== Task item ==
There is one span to output from the data below: the lines starting at the line with "(∀ k, issuing s = [.mgmt k] →" and ending at the line with "(slice? t g k).map". Output it exactly, ends included, nothing more.

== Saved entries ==
== Segment start ==
/-- R416, R118, R120, R457 and Table 11-1: SYSWR acts for each group with the value of its lowest issuing lane. It sets MODE and
EVPHASE, clears the bits of FSTAT that are written as one and, with bit 31, the valid bit of MERRLOG0, and sets TDONE of the
handler's own slice within the frame's lanes; a reserved bit is cause 0x01. On a management core it writes PSEL's bank, by the
Access codes of R6. -/
def Obligations.ControlRegisterWrites : Prop :=
  ∀ (n : BitVec 9) (ea : Bool) (a : Reg) (s : State), let f := { plainForm true with srcs := [srcOne 0 a ea] }
    let v (l : LaneId) : Word := operand s f l 0
    let i : Instr := .syswr n ea a
    let done (t : State) : Prop := exec i s = .next t ∧ Advanced s t 4 ∧ t.mem = s.mem ∧
      ∀ l r, lidxOf l < 64 → laneElem t l r = laneElem s l r
    ready s f = true →
    ((∀ l ∈ issuing s, ∃ g j, l = .wave g j) →
      (n = 0 → (∀ l ∈ issuing s, (v l).toNat < 512) → ∃ t, done t ∧ ∀ g j, .wave g j ∈ issuing s →
        (group? t g).map (·.mode) = (group? s g).map (fun _ => v (leadLane (issuing s) (.wave g j)))) ∧
      (n = 0 → (∀ l ∈ issuing s, 512 ≤ (v l).toNat) → trapsFit s 1 → ∀ c : Code, encode i = some c →
        ∃ t, exec i s = .next t ∧ Trapped s t 1 (fun _ => c.zext.toNat)) ∧
      (n = 1 → (∀ l ∈ issuing s, (v l).toNat < 64) → ∃ t, done t ∧ ∀ g j, .wave g j ∈ issuing s →
        (group? t g).map (·.fstat) = (group? s g).map (fun x => x.fstat &&& ~~~v (leadLane (issuing s) (.wave g j)))) ∧
      (n = 0x020 → (∀ l ∈ issuing s, v l = 0x80000000) → ∃ t, done t ∧ ∀ g j, .wave g j ∈ issuing s →
        (group? t g).map (·.merr0) = (group? s g).map (fun x => x.merr0 &&& 0x7FFFFFFF)) ∧
      (n = 0x040 → OneGroup s → (∀ l ∈ issuing s, (v l).toNat < 8) → ∃ t, done t ∧ ∀ l ∈ issuing s,
        bankReg t (lanePart s l) 0x040 = v (leadLane (issuing s) l)) ∧
      (n = 0x054 → ∃ t, done t ∧ ∀ l ∈ issuing s, ∀ g j x y fr rest, leadLane (issuing s) l = .wave g j → group? s g = some x →
        x.slices[j / 4]? = some y → y.frames = fr :: rest →
        ∃ z fr', slice? t g (j / 4) = some z ∧ z.frames = fr' :: rest ∧
          ∀ k, k < 64 → fr'.tdone.getLsbD k = (fr.lanes.getLsbD k && (v (.wave g j)).getLsbD (lanePos x k)))) ∧
    (∀ k, issuing s = [.mgmt k] →
      ∀ m, (n.toNat, m) ∈ [(0x150, 0xFFFFFE00), (0x160, 0xFFFFFFFF), (0x170, 0xFFFFF000), (0x175, 0xFFFFF000), (0x180, 0xFFFFFC00),
          (0x190, 0xFFFFFFFE), (0x192, 0xFFFF), (0x195, 0x1F), (0x196, 0xFFFFFFFF), (0x1A0, 0xFFFFFF00), (0x1B0, 0xFFFFFC00),
          (0x1E7, 0xFFFFFFFF)] → (v (.mgmt k)).toNat &&& m = (v (.mgmt k)).toNat →
        ∃ t, done t ∧ bankReg t (psel s) n.toNat = v (.mgmt k))

/-- R320 to R323, R389: LEASE.req waits with its destination and length for the next tick, LEASE.free ends a lease that the issuer
holds and no other, and LEASE.query, once the power controller is ready, gives the largest length that the latest tick would have
granted. R316, R318, R319, R321, R323, R389: a tick adds the energy to the heat store within its bounds; it begins a refreeze
interval, with every lease ended, at 58,983 and ends it at 16,384; a request is decided by R321, and its lanes read the length
granted or 0 and go on; and a lease without time left ends with cause 0x0C pending for its holder. -/
def Obligations.LeasesAreAskedForAndDecided : Prop :=
  (∀ (d : Reg) (n : BitVec 16) (s : State), (∀ l ∈ issuing s, ∃ g i, l = .wave g i) →
     let f := { plainForm false with dst := some d }
     (ready s f = true → ∃ t, exec (.leaseReq d n) s = .next t ∧
       ((∀ g x, group? s g = some x → (∃ k, sliceIssues s g k) → x.exited ≠ allLanes x) →
         ∀ l r, lidxOf l < 64 → laneElem t l r = laneElem s l r) ∧
       ∀ g k x, sliceIssues s g k → slice? s g k = some x →
         (slice? t g k).map (fun y => (y.wait, levelOf y)) = some (.lease d.toNat n.toNat s.units.power.ticks, levelOf x)) ∧
     (ready s (plainForm false) = true → OneGroup s → ∃ t, exec .leaseFree s = .next t ∧ Advanced s t 4 ∧
       (∀ l r, lidxOf l < 64 → laneElem t l r = laneElem s l r) ∧
       ∀ l ∈ issuing s, ∀ x, let cl := laneCore s l / 4
         (clusterOf s cl).lease = some x →
           (x.slots = laneHolder s l → (clusterOf t cl).lease = none ∧ (clusterOf t cl).mhz = 1700) ∧
           (x.slots ≠ laneHolder s l → clusterOf t cl = clusterOf s cl)) ∧
     (ready s f = true → s.units.ready.getLsbD 11 = false → exec (.leaseQuery d) s = .next s) ∧
     (ready s f = true → s.units.ready.getLsbD 11 = true → ∃ t r, exec (.leaseQuery d) s = .next t ∧
       Completed s t 4 (one d r) noFlags ∧ ∀ l ∈ issuing s,
         let others := otherTime s.units.power.leases (laneCore s l / 4)
         let fits (k : Nat) : Prop := s.units.power.refreeze = false ∧ leasesAllowed s (lanePart s l) = true ∧
           leaseOpen s.units.power.leases (laneCore s l / 4) (laneHolder s l) = true ∧ meltf s ≤ 58983 ∧
           900 * max (64 * k) others * 65536 ≤ (58983 - meltf s) * 240000000000
         (r l).toNat < 65536 ∧ (r l ≠ 0 → fits (r l).toNat) ∧ ∀ k, 1 ≤ k → k < 65536 → fits k → k ≤ (r l).toNat)) ∧
  ((∀ (s : State) (env : PowerEnv), s.units.ready.getLsbD 11 = true → Yields (.powerTick env) s (fun t =>
     let old := s.units.power
     let new := t.units.power
     new.ticks = old.ticks + 1 ∧
     (new.meltMicroJ : Int) = max 0 (min 240000000000 ((old.meltMicroJ : Int) + env.meltMicroJ)) ∧
     (old.refreeze = false → 58983 ≤ meltf t → new.refreeze = true ∧ new.count = (old.count + 1) % 65536 ∧
       ∀ cl, (clusterOf t cl).lease = none) ∧
     (old.refreeze = false → meltf t < 58983 → new.refreeze = false ∧ new.count = old.count) ∧
     (old.refreeze = true → new.refreeze = decide (16384 < meltf t) ∧ new.count = old.count))) ∧
   (∀ (s : State) (k g n d len : Nat) (x : Slice) (z : Group), s.units.power.opened.isSome → expiredLeases s = [] →
     (leaseWaiters s).head? = some k → slotSliceList s k = [(g, n, x)] → leaseAsked s x = some (d, len) → d < 56 → x.frames = [] →
     group? s g = some z → slice? s g n = some x →
     let h := laneHolder s (.wave g (4 * n))
     let ok := leaseGranted s (lanePart s (.wave g (4 * n))) (slotCore k / 4) h len
     Yields (.leaseRequestDecision k) s (fun t =>
       (∀ i, x.prog.running.getLsbD i = true → laneElem t (.wave g i) d = .full (if ok then BitVec.ofNat 32 len else 0) false) ∧
       (slice? t g n).map (fun y => (y.wait, y.prog)) = some (.none, { x.prog with pc := x.prog.pc + 4 }) ∧
       (clusterOf t (slotCore k / 4)).lease =
         if ok then some { slots := h, team := z.team, us := 64 * len } else (clusterOf s (slotCore k / 4)).lease)) ∧
   (∀ (s : State) (cl : Nat) (l : Lease) (k : Nat) (ks : List Nat), s.units.power.opened.isSome → (expiredLeases s).contains cl = true →
     (clusterOf s cl).lease = some l → l.slots = k :: ks → Yields (.leaseExpiry cl) s (fun t =>
       (clusterOf t cl).lease = none ∧ ∀ y, slot? s k = some y → ∃ z, slot? t k = some z ∧ { cause := 0x0C, addr := 0, team := l.team } ∈ z.asyncs)))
== Segment end ==
== Solved exercise ==
    (∀ k, issuing s = [.mgmt k] →
      ∀ m, (n.toNat, m) ∈ [(0x150, 0xFFFFFE00), (0x160, 0xFFFFFFFF), (0x170, 0xFFFFF000), (0x175, 0xFFFFF000), (0x180, 0xFFFFFC00),
          (0x190, 0xFFFFFFFE), (0x192, 0xFFFF), (0x195, 0x1F), (0x196, 0xFFFFFFFF), (0x1A0, 0xFFFFFF00), (0x1B0, 0xFFFFFC00),
          (0x1E7, 0xFFFFFFFF)] → (v (.mgmt k)).toNat &&& m = (v (.mgmt k)).toNat →
        ∃ t, done t ∧ bankReg t (psel s) n.toNat = v (.mgmt k))

/-- R320 to R323, R389: LEASE.req waits with its destination and length for the next tick, LEASE.free ends a lease that the issuer
holds and no other, and LEASE.query, once the power controller is ready, gives the largest length that the latest tick would have
granted. R316, R318, R319, R321, R323, R389: a tick adds the energy to the heat store within its bounds; it begins a refreeze
interval, with every lease ended, at 58,983 and ends it at 16,384; a request is decided by R321, and its lanes read the length
granted or 0 and go on; and a lease without time left ends with cause 0x0C pending for its holder. -/
def Obligations.LeasesAreAskedForAndDecided : Prop :=
  (∀ (d : Reg) (n : BitVec 16) (s : State), (∀ l ∈ issuing s, ∃ g i, l = .wave g i) →
     let f := { plainForm false with dst := some d }
     (ready s f = true → ∃ t, exec (.leaseReq d n) s = .next t ∧
       ((∀ g x, group? s g = some x → (∃ k, sliceIssues s g k) → x.exited ≠ allLanes x) →
         ∀ l r, lidxOf l < 64 → laneElem t l r = laneElem s l r) ∧
       ∀ g k x, sliceIssues s g k → slice? s g k = some x →
         (slice? t g k).map (fun y => (y.wait, levelOf y)) = some (.lease d.toNat n.toNat s.units.power.ticks, levelOf x)) ∧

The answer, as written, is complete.